Write the records out again. Match them exactly.

EXERCISE MATERIAL —
____________

-- ==== Sys2Proof/Laws/PerInstr.lean ====
section
/-! SUPPORT. Statements made for each command: that its encoding is an instance of its own row of the opcode table and of no
other row (30_encoding.md R79). -/

namespace Sys2Proof.Laws.TablePattern

/-- The rows of R79, in the table's order: (match, mask). -/
def rows : Vector (Word × Word) 6 := #v[
  (0x00000001, 0xFFC0C0FF), (0x00000002, 0xFFFFF8FF), (0x00000003, 0xFFFFF8FF),
  (0x00000004, 0xFFFFFFFF), (0x00000005, 0xFFFFFFFF), (0x00000006, 0xFFFF00FF)]

/-- The row of a command. -/
def rowOf : Instr → Fin 6
  | .init _ _ => 0
  | .keyw _ => 1
  | .write _ => 2
  | .sum => 3
  | .reset => 4
  | .read _ => 5

/-- The encoding is an instance of its own row, `(cmd & mask) == match`, and of no other. -/
def Statement (i : Instr) : Prop := ∀ k : Fin 6, encode i &&& rows[k].2 = rows[k].1 ↔ k = rowOf i

/-- No word is an instance of two rows: two rows differ in a bit that both fix. -/
theorem rows_disjoint : rows.toList.Pairwise fun a b => a.1 &&& b.2 ≠ b.1 &&& a.2 := by decide

/-- The low byte of an encoding, which every row's mask covers, names the row. -/
theorem encode_lowByte (i : Instr) : encode i &&& 0xFF#32 = BitVec.ofNat 32 ((rowOf i).val + 1) := by
  cases i <;> ext k hk <;> interval_cases k <;> simp [encode, rowOf]

/-- Being an instance of the own row is enough: every other row fixes another low byte. -/
theorem statement_of_own (i : Instr) (h : encode i &&& rows[rowOf i].2 = rows[rowOf i].1) : Statement i := by
  have low : ∀ k : Fin 6, rows[k].2 &&& 0xFF#32 = 0xFF#32 ∧ rows[k].1 &&& 0xFF#32 = BitVec.ofNat 32 (k.val + 1) := by decide
  have inj : ∀ k j : Fin 6, BitVec.ofNat 32 (k.val + 1) = BitVec.ofNat 32 (j.val + 1) → k = j := by decide
  refine fun k => ⟨fun he => inj _ _ ?_, fun hk => hk ▸ h⟩
  rw [← encode_lowByte, ← (low k).2, ← he, BitVec.and_assoc, (low k).1]

theorem init (nn kk : BitVec 6) : Statement (.init nn kk) :=
  statement_of_own _ (by ext k hk; interval_cases k <;> simp [encode, rows, rowOf])

theorem keyw (idx : BitVec 3) : Statement (.keyw idx) :=
  statement_of_own _ (by ext k hk; interval_cases k <;> simp [encode, rows, rowOf])

theorem write (n : BitVec 3) : Statement (.write n) :=
  statement_of_own _ (by ext k hk; interval_cases k <;> simp [encode, rows, rowOf])

theorem sum : Statement .sum := statement_of_own _ (by decide)

theorem reset : Statement .reset := statement_of_own _ (by decide)

theorem read (addr : BitVec 8) : Statement (.read addr) :=
  statement_of_own _ (by ext k hk; interval_cases k <;> simp [encode, rows, rowOf])

end Sys2Proof.Laws.TablePattern
end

____________

EXERCISE RESPONSE —
-- ==== Sys2Proof/Laws/PerInstr.lean ====
section
/-! SUPPORT. Statements made for each command: that its encoding is an instance of its own row of the opcode table and of no
other row (30_encoding.md R79). -/

namespace Sys2Proof.Laws.TablePattern

/-- The rows of R79, in the table's order: (match, mask). -/
def rows : Vector (Word × Word) 6 := #v[
  (0x00000001, 0xFFC0C0FF), (0x00000002, 0xFFFFF8FF), (0x00000003, 0xFFFFF8FF),
  (0x00000004, 0xFFFFFFFF), (0x00000005, 0xFFFFFFFF), (0x00000006, 0xFFFF00FF)]

/-- The row of a command. -/
def rowOf : Instr → Fin 6
  | .init _ _ => 0
  | .keyw _ => 1
  | .write _ => 2
  | .sum => 3
  | .reset => 4
  | .read _ => 5

/-- The encoding is an instance of its own row, `(cmd & mask) == match`, and of no other. -/
def Statement (i : Instr) : Prop := ∀ k : Fin 6, encode i &&& rows[k].2 = rows[k].1 ↔ k = rowOf i

/-- No word is an instance of two rows: two rows differ in a bit that both fix. -/
theorem rows_disjoint : rows.toList.Pairwise fun a b => a.1 &&& b.2 ≠ b.1 &&& a.2 := by decide

/-- The low byte of an encoding, which every row's mask covers, names the row. -/
theorem encode_lowByte (i : Instr) : encode i &&& 0xFF#32 = BitVec.ofNat 32 ((rowOf i).val + 1) := by
  cases i <;> ext k hk <;> interval_cases k <;> simp [encode, rowOf]

/-- Being an instance of the own row is enough: every other row fixes another low byte. -/
theorem statement_of_own (i : Instr) (h : encode i &&& rows[rowOf i].2 = rows[rowOf i].1) : Statement i := by
  have low : ∀ k : Fin 6, rows[k].2 &&& 0xFF#32 = 0xFF#32 ∧ rows[k].1 &&& 0xFF#32 = BitVec.ofNat 32 (k.val + 1) := by decide
  have inj : ∀ k j : Fin 6, BitVec.ofNat 32 (k.val + 1) = BitVec.ofNat 32 (j.val + 1) → k = j := by decide
  refine fun k => ⟨fun he => inj _ _ ?_, fun hk => hk ▸ h⟩
  rw [← encode_lowByte, ← (low k).2, ← he, BitVec.and_assoc, (low k).1]

theorem init (nn kk : BitVec 6) : Statement (.init nn kk) :=
  statement_of_own _ (by ext k hk; interval_cases k <;> simp [encode, rows, rowOf])

theorem keyw (idx : BitVec 3) : Statement (.keyw idx) :=
  statement_of_own _ (by ext k hk; interval_cases k <;> simp [encode, rows, rowOf])

theorem write (n : BitVec 3) : Statement (.write n) :=
  statement_of_own _ (by ext k hk; interval_cases k <;> simp [encode, rows, rowOf])

theorem sum : Statement .sum := statement_of_own _ (by decide)

theorem reset : Statement .reset := statement_of_own _ (by decide)

theorem read (addr : BitVec 8) : Statement (.read addr) :=
  statement_of_own _ (by ext k hk; interval_cases k <;> simp [encode, rows, rowOf])

end Sys2Proof.Laws.TablePattern
end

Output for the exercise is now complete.